1. Forget Tom Hooper’s movie version. His penchant for constant close-ups diminished the power and raw emotion of every scene in this great musical that really belonged onstage. This London production held at The Theater at Solaire was an aural and visual spectacle that wasn’t limited by acamera’s single perspective. It was a complete joy to watch and definitely something that I wanted to see again as soon as the show ended.

2. Simon Gleeson who played Jean Valjean hit all the right emotional notes and I was close to tears after his excellent, falsetto-filled take on Bring Him Home. You could feel the intensity of his performance with every laway that flew towards the audience. I felt blessed to have been sprayed by spittles of greatness. Weirdly enough, he looked like Russell Crowe so it felt a bit disorienting when he came out with a full beard and started singing Valjean’s lines.

3. My favorite performance though was by Earl Carpenter who played Javert. He had a commanding stance and a distinct voice that made you question if he was being too moralistic or just simply tragic. I was really curious how the production would stage his suicide scene (I really thought they would use a trapdoor) and I have to say that I was in awe and almost stood up from my seat during that scene.

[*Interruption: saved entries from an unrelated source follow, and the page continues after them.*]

/-- The packets of a write to another device: one per request of at most 2,048 bytes (R382, R419, R439, R440). `mk` makes the header. -/
def State.sendPieces (s : State) (ptype vc dst runTag epoch : Nat) (evseq : W32) (a : Nat) (data : Bytes) (bad : List Nat) (o : PkOwner) : State :=
  (requestsOf a data.length).foldl (fun s x =>
    let n := min ((x / 2048 + 1) * 2048) (a + data.length) - x
    let pm := ((List.range 32).filter fun i => bad.contains ((x - a) / 64 + i)).foldl (fun w i => w + 2 ^ i) 0
    let pm := pm % 2 ^ (ceilDiv n 64)
    let (req, s) := s.takeReq
    s.sendHeld (s.mkPacket ptype vc dst runTag epoch evseq (req * 2 ^ 16 + n) x pm ((data.drop (x - a)).take n)) o) s

/-- The data of a DMA moved (R413, R414, R419): every piece is read before any is written. -/
def State.dmaMove (s : State) (p m : Nat) (j : Job) : State :=
  let d := dmOf j.words
  let ps := d.chunks.map fun x => (x, s.dmaData p d x, s.dmaBad d x)
  let c := s.ctx m
  let s := if d.copy && ! d.src.field then s.mscRead (.cmd p j.id) (d.chunks.map fun x => (x.1, x.2.2)) else s
  let s := ps.foldl (fun s q =>
    let x := q.1
    if d.dst.field then (maskPos d.mask).foldl (fun s k => s.fieldWrite (16 * p + k) (wholeBytes x.2.1 q.2.1)) s
    else if d.remote then
      s.sendPieces 1 d.vc d.dev c.runTag.toNat c.epoch.toNat 0 x.2.1 q.2.1 q.2.2 (.cmd p j.id (hdrTag j.words) j.pos j.pro false)
    else s.write (.cmd p j.id) (wholeBytes x.2.1 q.2.1) (q.2.2.map fun i => x.2.1 / 64 + i)) s
  let sum := fun f : (Nat × Nat × Nat) → Nat => (d.chunks.map f).foldl (· + ·) 0
  let s := s.addP p 20 (if d.copy then sum fun x => x.2.2 / 64 else 0)
  let s := s.addP p 21 (sum fun x => x.2.2 / 64)
  let s := s.addP p 22 (sum fun x => (if d.copy && ! d.src.field then (requestsOf x.1 x.2.2).length else 0) +
    (if d.dst.field then 0 else (requestsOf x.2.1 x.2.2).length))
  s.addP p 23 ((ps.map fun q => q.2.2.length).foldl (· + ·) 0)

/-- A DMA that stops (R144, R427): its destination bytes hold free values where they were admitted, and so do its counters. A remote one has
sent nothing (log entry 16). -/
def State.dmaStop (s : State) (p m : Nat) (j : Job) (code : Nat) : State :=
  let d := dmOf j.words
  let bs := d.chunks.flatMap fun x => wholeBytes x.2.1 (List.replicate x.2.2 0)
  let s :=
    if d.dst.field then (maskPos d.mask).foldl (fun s k => s.freeField (16 * p + k) bs) s
    else if d.remote then s
    else
      let (fs, s) := s.freeOut (some m) bs
      s.write .other fs
  (s.freeP p [20, 21, 22, 23]).faultJob p j code

/-- Whether a packet of a command is not settled. -/
def State.packetsOut (s : State) (p id : Nat) : Bool :=
  s.outst.any fun o => match o.owner with
    | .cmd q i _ _ _ _ => q = p && i = id
    | .gone _ => false
    | .ckpt => false

/-- A job of a plain replaced, and one ended. -/
def State.setJob (s : State) (p : Nat) (j : Job) : State :=
  let x := s.plain p
  s.setPlain p { x with jobs := x.jobs.map fun k => if k.id = j.id then j else k }
def State.endJob (s : State) (p id : Nat) : State :=
  let x := s.plain p
  s.setPlain p { x with jobs := x.jobs.filter fun k => k.id ≠ id }

/-- A break after the end of a DMA, COLL or PAGE_WALK, whose last delivery it was (R619). -/
def State.jobBreak (s : State) (p : Nat) (j : Job) : State :=
  if (s.plain p).jobs.any fun k => k.pos = j.pos && k.pro = j.pro then s
  else match s.owner p with
    | some m => s.breakAfter m j.words
    | none => s

/-- Whether every job before `id` in its engine's queue has started (R415). -/
def State.jobsBefore (s : State) (p id : Nat) : Bool := (s.plain p).jobs.all fun k => id ≤ k.id || ! k.waits

/-- A DMA that has moved its data ends once its writes are applied and acknowledged (R416); SIG_OBJ takes its addition. -/
def State.dmaFinish (s : State) (p : Nat) (j : Job) : State :=
  if s.packetsOut p j.id || s.writesWait p j.id then s
  else
    let d := dmOf j.words
    let s := s.endJob p j.id
    let s := if d.sig then s.addObj d.obj 1 else s
    s.jobBreak p j

/-- An uncorrectable word of Field that a DMA reads stops it, and is recorded in the core it lies in (R98, R144, R146). -/
def State.dmaEcc (s : State) (p m : Nat) (j : Job) : State :=
  (s.recordCore (16 * p + (dmOf j.words).core) 0x0809 (hdrTag j.words) none).dmaStop p m j 0x0809

/-- A DMA reads its source and writes its destination, and ends once nothing of it is outstanding (R414 to R416, log entry 17). ECC events of the
Field it reads are counted, and an uncorrectable one stops it (R98, R144). -/
def execDmaEnd (p : Fin 16) (o : DmaObs) (s : State) : Result :=
  .next (match (s.plain p).jobs.find? fun j => j.id = o.id && ! j.coll, s.owner p with
    | some j, some m =>
      if ! s.running then s
      else if j.moved then s.dmaFinish p j
      else if ! s.jobsBefore p o.id || (List.range 16).any fun q => s.footBusy p q o.id (dmaFoot j.words q) then s
      else
        let d := dmOf j.words
        let inField := d.copy && d.src.field
        let s := if inField then s.bump (offCore (16 * p + d.core) 0x34) o.ecc.corrected else s
        match s.dmaFault m d with
        | some code => s.dmaStop p m j code
        | none =>
          if inField && o.ecc.uncorr then s.dmaEcc p m j
          else
            let j' := { j with moved := true }
            ((s.dmaMove p m j).setJob p j').dmaFinish p j'
    | _, _ => s)

/-! ### PAGE_WALK -/

/-- A PAGE_WALK descriptor read (R280). -/
structure Pw where
  mask  : Nat
  per   : Nat
  mcast : Bool
  fmt   : Nat
  dHead : Nat
  shift : Nat
  table : Nat
  first : Nat
  count : Nat
  dest  : Nat

/-- The fields of a PAGE_WALK (R280). -/
def pwOf (ws : Words) : Pw :=
  let w4 := wordAt ws 4
  { mask := bits w4 31 16, per := bits w4 15 8, mcast := bit w4 7, fmt := bits w4 6 4, dHead := bits w4 3 2, shift := bits w4 1 0,
    table := dword ws 5, first := (wordAt ws 7).toNat, count := bits (wordAt ws 8) 9 0, dest := (wordAt ws 9).toNat }

/-- The bytes of a page of the walk (R278). -/
def Pw.bytes (d : Pw) : Nat := pageBytes d.fmt d.shift (2 ^ d.dHead)

/-- The slots of Field the walk names in a core (R282). -/
def Pw.slots (d : Pw) : Nat := if d.mcast then d.count else d.per

/-- The first failing check of a PAGE_WALK (R282). -/
def pwCheck (ws : Words) : Option Nat :=
  let d := pwOf ws
  if hdrReserved ws || anyBits ws [(8, 0xFFFFFC00)] || anyWords ws 10 16 then some 0x0B01
  else if pccHdrBad ws 1 || d.mask = 0 || ! (d.fmt = 1 || d.fmt = 2 || d.fmt = 5 || d.fmt = 6) || d.dHead = 3 || d.table % 8 ≠ 0 ||
      d.count = 0 || d.count > 512 || d.dest % 4096 ≠ 0 ||
      (if d.mcast then d.per ≠ 0 else d.per = 0 || d.count > d.per * (maskPos d.mask).length) then some 0x0901
  else if pastField d.dest (d.slots * d.bytes) then some 0x0804
  else none

/-- The PCC checks a PAGE_WALK and starts to read its entries (R281, R282). -/
def execPageWalk (p : Fin 16) (s : State) : Result :=
  .next (s.reach p 0x23 fun s _ ws =>
    match pwCheck ws with
    | some code => s.issueFault p code
    | none => s.setPlain p { s.plain p with hold := .walk })

/-- The descriptor of the delivery of page `q` whose entry is `e` (R281, R284): a LINEAR copy, or a LINEAR zero for a null page. -/
def pageJob (ws : Words) (d : Pw) (q e : Nat) : Words :=
  let valid := e % 2 = 1
  let mask := if d.mcast then d.mask else 2 ^ (maskPos d.mask).getD (q / d.per) 0
  let dest := d.dest + (if d.mcast then q else q % d.per) * d.bytes
  let src := if valid then e / 4096 * 4096 else 0
  [0x225#32, wordAt ws 1, wordAt ws 2, 0, BitVec.ofNat 32 ((if valid then 1 else 3) * 2 ^ 30), BitVec.ofNat 32 mask,
   0, 0, 0, 0, 0, BitVec.ofNat 32 d.bytes, 0, 0, 0, 0, BitVec.ofNat 32 src, BitVec.ofNat 32 (src / 2 ^ 32), 0, 0, 0, 0, 0, 0,
   BitVec.ofNat 32 dest, 0, 0, 0, 0x10#32, 0, 0, 0]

4. Rachelle Ann Go was great as well and this would just be pure nitpicking but I would have wanted more power from her voice. Sure, she was dying from tuberculosis (and her dreams getting crushed), but I was really expecting an emotional wallop and that I’d be crying in a fetal position in my seat after I Dreamed a Dream. In terms of her acting though, she was just amazing.

5. The rest of the cast were fine enough (loved Little Cossette and Gavroche) although I would have wanted a stronger Marius and a better Enjolras. A lot of people cheered for the latter during the curtain call and I thought that it was more out of his good looks than his all-preen, slightly sintunado performance.

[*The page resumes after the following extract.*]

/-- A write of LNK_CTX_RESHARD (R475, R483, R492). -/
def execLnkCtxReshard (v : Nat) (m : Fin 16) (epoch : BitVec 16) (s : State) : Result :=
  .next (s.regGate (ownView v m) v (0x70204 + 0x10 * m.val) (epoch.setWidth 32) fun s => s.reshard m epoch)

end Sys2Proof.Machine
end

6. The moving (and sometimes spinning) set pieces were a joy to watch. The barricade was just what I expected and the explosive battle scene didnEponine’t disappoint. The use of the big screen during the sewer scene was also commendable. Sulit ang bayad sa production design pa lang.

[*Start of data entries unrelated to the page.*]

-- ==== Sys2Proof/Machine/Pldm.lean ====
section
/-! DEFINITION. PLDM: types 0, 2 and 5, and the staging of firmware (R631, R641, R642, R658, R663). -/

namespace Sys2Proof.Machine

/-- A PLDM answer. -/
def State.pldmAnswer (s : State) (i : MgtIface) (code : MsgCode) (data : Words) : State := { s with mgtTx := s.mgtTx ++ [.pldm i code data] }

/-- When a PLDM command is served before READY (R631, R642): always, for staging in RECOVERY, or never. -/
inductive PldmPhase where
  | early
  | earlyUpdate
  | update
  | late
  deriving DecidableEq

/-- A PLDM request arrives over an MCTP binding (R631, R657, R663): it is served by `f`, or answered as not ready. -/
def State.pldm (s : State) (i : MgtIface) (w : PldmPhase) (f : State → State) : State :=
  if ! ((i = .header || i = .vdm) && s.hears i) then s
  else
    let ok := match w with
      | .early => s.phase ≠ 6
      | .earlyUpdate => true
      | .update => s.ready || s.phase = 6
      | .late => s.ready
    if s.mgt.long.isSome || ! ok then s.pldmAnswer i .notReady [] else f s

/-- The PLDM types and the commands of each (R658), by the numbers that the standards of PLDM give them. -/
def pldmTypes : Words := [0, 2, 5]
def pldmCommands (t : Nat) : Words :=
  match t with
  | 0 => [0x01, 0x02, 0x03, 0x04, 0x05]
  | 2 => [0x11, 0x51]
  | 5 => [0x01, 0x02, 0x10, 0x13, 0x14, 0x15, 0x16, 0x17, 0x18, 0x1A, 0x1B, 0x1D]
  | _ => []

/-! ### Types 0 and 2 (R658) -/

/-- GetTID. -/
def execGetTid (i : MgtIface) (s : State) : Result := .next (s.pldm i .early fun s => s.pldmAnswer i .success [s.mgt.tid.setWidth 32])

/-- SetTID. -/
def execSetTid (i : MgtIface) (tid : BitVec 8) (s : State) : Result :=
  .next (s.pldm i .early fun s =>
    if tid = 0 || tid = 0xFF then s.pldmAnswer i .invalidData []
    else { s with mgt := { s.mgt with tid := tid } }.pldmAnswer i .success [])

/-- GetPLDMVersion. -/
def execGetPldmVersion (i : MgtIface) (type : BitVec 8) (s : State) : Result :=
  .next (s.pldm i .early fun s =>
    if pldmTypes.contains (type.setWidth 32) then
      let (ws, s) := s.drawWords 1
      s.pldmAnswer i .success ws
    else s.pldmAnswer i .unsupported [])

/-- GetPLDMTypes. -/
def execGetPldmTypes (i : MgtIface) (s : State) : Result := .next (s.pldm i .early fun s => s.pldmAnswer i .success pldmTypes)

/-- GetPLDMCommands. -/
def execGetPldmCommands (i : MgtIface) (type : BitVec 8) (s : State) : Result :=
  .next (s.pldm i .early fun s =>
    if pldmTypes.contains (type.setWidth 32) then s.pldmAnswer i .success (pldmCommands type.toNat) else s.pldmAnswer i .unsupported [])

/-- What a sensor answers: free values, for a sensor that MGT_SENSORS lists. -/
def State.sensorAnswer (s : State) (i : MgtIface) (sensor n : Nat) : State :=
  if sensor < bits (s.reg 0xB0018) 7 0 then
    let (ws, s) := s.drawWords n
    s.pldmAnswer i .success ws
  else s.pldmAnswer i .invalidData []

/-- GetPDR. -/
def execGetPdr (i : MgtIface) (sensor : Nat) (s : State) : Result := .next (s.pldm i .early fun s => s.sensorAnswer i sensor 16)

/-- GetSensorReading. -/
def execGetSensorReading (i : MgtIface) (sensor : Nat) (s : State) : Result := .next (s.pldm i .early fun s => s.sensorAnswer i sensor 1)

/-! ### Type 5: staging (R641, R642, R658) -/

/-- QueryDeviceIdentifiers. -/
def execQueryDeviceIdentifiers (i : MgtIface) (s : State) : Result :=
  .next (s.pldm i .earlyUpdate fun s =>
    let (ws, s) := s.drawWords 1
    s.pldmAnswer i .success ws)

/-- The version in the staged slot of a part. -/
def Sec.stagedVersion (x : Sec) (plain : Bool) : W32 :=
  match x.staged plain with
  | some b => match x.image plain b with
    | some i => i.ver.setWidth 32
    | none => 0
  | none => 0

/-- GetFirmwareParameters: the active and the pending version of both parts. -/
def execGetFirmwareParameters (i : MgtIface) (s : State) : Result :=
  .next (s.pldm i .earlyUpdate fun s =>
    let x := s.sec
    s.pldmAnswer i .success [(x.version false).setWidth 32, (x.version true).setWidth 32, x.stagedVersion false, x.stagedVersion true])

/-- The update in progress replaced. -/
def State.setUpdate (s : State) (u : Option Update) : State := { s with mgt := { s.mgt with update := u } }

/-- A component the device takes: an image that fits its slot; in RECOVERY, of the hub part (R634, R642). -/
def State.takes (s : State) (c : Component) : Bool := c.bytes ≤ slotSize && 512 ≤ c.bytes && (s.phase ≠ 6 || ! c.plainPart)

/-- RequestUpdate: one update runs at a time (R641). -/
def execRequestUpdate (i : MgtIface) (s : State) : Result :=
  .next (s.pldm i .update fun s =>
    if s.mgt.update.isSome then s.pldmAnswer i .wrongState []
    else (s.setUpdate (some ⟨.learn, [], ⟨false, 0⟩, []⟩)).pldmAnswer i .success [])

/-- PassComponentTable. -/
def execPassComponentTable (i : MgtIface) (cs : List Component) (s : State) : Result :=
  .next (s.pldm i .update fun s =>
    match s.mgt.update with
    | some u =>
      if u.st ≠ .learn then s.pldmAnswer i .wrongState []
      else if ! cs.all s.takes then s.pldmAnswer i .invalidData []
      else (s.setUpdate (some { u with st := .ready, table := cs })).pldmAnswer i .success []
    | none => s.pldmAnswer i .wrongState [])

/-- The slot that a part is staged into (R641): the one that does not run; with none running, the one the boot record does not name. -/
def Sec.target (x : Sec) (plain : Bool) : Bool :=
  match x.run plain with
  | some b => ! b
  | none => ! x.named plain

/-- The content of the slot that a part is staged into; the part is staged no longer. -/
def Sec.putTarget (x : Sec) (plain : Bool) (i : Option FwImage) : Sec :=
  let y := { x with slots := x.slots.set (slotIndex plain (x.target plain)) i }
  if plain then { y with stagedPlain := none } else { y with stagedHub := none }

/-- UpdateComponent: staging starts (R641). -/
def execUpdateComponent (i : MgtIface) (c : Component) (s : State) : Result :=
  .next (s.pldm i .update fun s =>
    match s.mgt.update with
    | some u =>
      if u.st ≠ .ready then s.pldmAnswer i .wrongState []
      else if ! (u.table.contains c && s.takes c) then s.pldmAnswer i .invalidData []
      else ({ s with sec := s.sec.putTarget c.plainPart none }.setUpdate (some { u with st := .download, comp := c, data := [] })).pldmAnswer
        i .success []
    | none => s.pldmAnswer i .wrongState [])

/-- RequestFirmwareData: a piece of the image arrives (R641, R658). -/
def execRequestFirmwareData (i : MgtIface) (off : Nat) (data : Bytes) (s : State) : Result :=
  .next (s.pldm i .update fun s =>
    match s.mgt.update with
    | some u =>
      if u.st ≠ .download then s.pldmAnswer i .wrongState []
      else if u.comp.bytes < off + data.length then s.pldmAnswer i .invalidData []
      else (s.setUpdate (some { u with data := storePutRun zeroByte u.data off data })).pldmAnswer i .success []
    | none => s.pldmAnswer i .wrongState [])

/-- TransferComplete: the slot holds the image (R641). -/
def execTransferComplete (i : MgtIface) (s : State) : Result :=
  .next (s.pldm i .update fun s =>
    match s.mgt.update with
    | some u =>
      if u.st ≠ .download then s.pldmAnswer i .wrongState []
      else
        let bs := storeGetRun zeroByte u.data 0 u.comp.bytes
        let image := imageOf u.comp.plainPart bs
        ({ s.flashPut (slotAt u.comp.plainPart (s.sec.target u.comp.plainPart)) bs with sec := s.sec.putTarget u.comp.plainPart (some image) }.setUpdate (some { u with st := .verify, data := [] })).pldmAnswer i .success []
    | none => s.pldmAnswer i .wrongState [])

/-- A staged image that verifies (R641 step 2). -/
def Sec.stage (x : Sec) (plain : Bool) : Sec :=
  let b := x.target plain
  if plain then { x with stagedPlain := some b, lastPlain := true } else { x with stagedHub := some b, lastPlain := false }

/-- A hub image that verifies in RECOVERY is committed, and the ROM restarts P0 (R642). -/
def State.recover (s : State) : State :=
  let s := { s with sec := s.sec.commit false (s.sec.target false), board := { s.board with level := .cold } }
  (s.setUpdate none).setBits 0xB0000 0xE000FFFF#32 0

/-- The number of VerifyComplete, which its MANAGEMENT entry shows (R666, log entry 82). -/
def verifyCode : Nat := 0x17

/-- VerifyComplete (R637, R641, R642): where the image does not verify, FW_IMAGE or FW_ROLLBACK is raised. -/
def execVerifyComplete (i : MgtIface) (s : State) : Result :=
  .next (s.pldm i .update fun s =>
    match s.mgt.update with
    | some u =>
      let x := s.sec
      let plain := u.comp.plainPart
      if u.st ≠ .verify then s.pldmAnswer i .wrongState []
      else if x.slotOk plain (x.target plain) then
        if s.phase = 6 then (s.pldmAnswer i .success []).recover
        else ({ s with sec := x.stage plain }.setUpdate (some { u with st := .apply })).pldmAnswer i .success []
      else
        let trusted := match x.image plain (x.target plain) with
          | some m => x.trusts m
          | none => false
        let code := if trusted then fwRollback else fwImage
        ((s.setUpdate (some { u with st := .ready })).logAdd logManagement none code 0 0 verifyCode (ifaceNum i) code).pldmAnswer i .failed [BitVec.ofNat 32 code]
    | none => s.pldmAnswer i .wrongState [])

/-- ApplyComplete changes nothing that runs (R641 step 3). -/
def execApplyComplete (i : MgtIface) (s : State) : Result :=
  .next (s.pldm i .update fun s =>
    match s.mgt.update with
    | some u => if u.st = .apply then (s.setUpdate (some { u with st := .ready })).pldmAnswer i .success [] else s.pldmAnswer i .wrongState []
    | none => s.pldmAnswer i .wrongState [])

/-- ActivateFirmware is carried out as FW_COMMIT of the part staged last (R641 step 4). -/
def execActivateFirmware (i : MgtIface) (s : State) : Result :=
  .next (s.pldm i .late fun s =>
    match s.mgt.update with
    | some u =>
      if u.st ≠ .ready then s.pldmAnswer i .wrongState []
      else match (s.setUpdate none).startCommit u.comp.plainPart i 0 false with
      | some s => s.pldmAnswer i .success []
      | none => s.pldmAnswer i .failed [BitVec.ofNat 32 mgtCmd]
    | none => s.pldmAnswer i .wrongState [])

/-- The states of an update by the numbers that the standard of PLDM gives them; 0 for none. -/
def updCode : UpdState → Nat
  | .learn => 1
  | .ready => 2
  | .download => 3
  | .verify => 4
  | .apply => 5

/-- GetStatus. -/
def execPldmGetStatus (i : MgtIface) (s : State) : Result :=
  .next (s.pldm i .update fun s =>
    s.pldmAnswer i .success [BitVec.ofNat 32 (match s.mgt.update with | some u => updCode u.st | none => 0)])

/-- CancelUpdate. -/
def execCancelUpdate (i : MgtIface) (s : State) : Result :=
  .next (s.pldm i .update fun s =>
    if s.mgt.update.isSome then (s.setUpdate none).pldmAnswer i .success [] else s.pldmAnswer i .wrongState [])

end Sys2Proof.Machine
end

7. Prayers for Eponine, the Patron Saint of the Friendzoned. Her love story was so tragic that she wasn’t even able to kiss her true love before she died. If you think your lovelife’s cursed, you really need to see this musical.

8. If I ever had to audition in any barangay competition, I would choose the Thenardiers’ Master of the House. It was such a delight to watch and sing along to. Plus, I loved their characters.

9. There were some minor technical issues during the show (mics not turned on, props falling), but the most obvious one was when Valjean fired a faux warning shot at Javert and there was a recoil motion of the rifle even without a sound. Valjean had to shoot another time before the popping sound happened. I wonder what their Plan C was if the sound still didn’t come out.

10. The convergence of voices in One Day More was enough to give you goosebumps for days. And that was just the last song of the first act. A truly wonderful experience!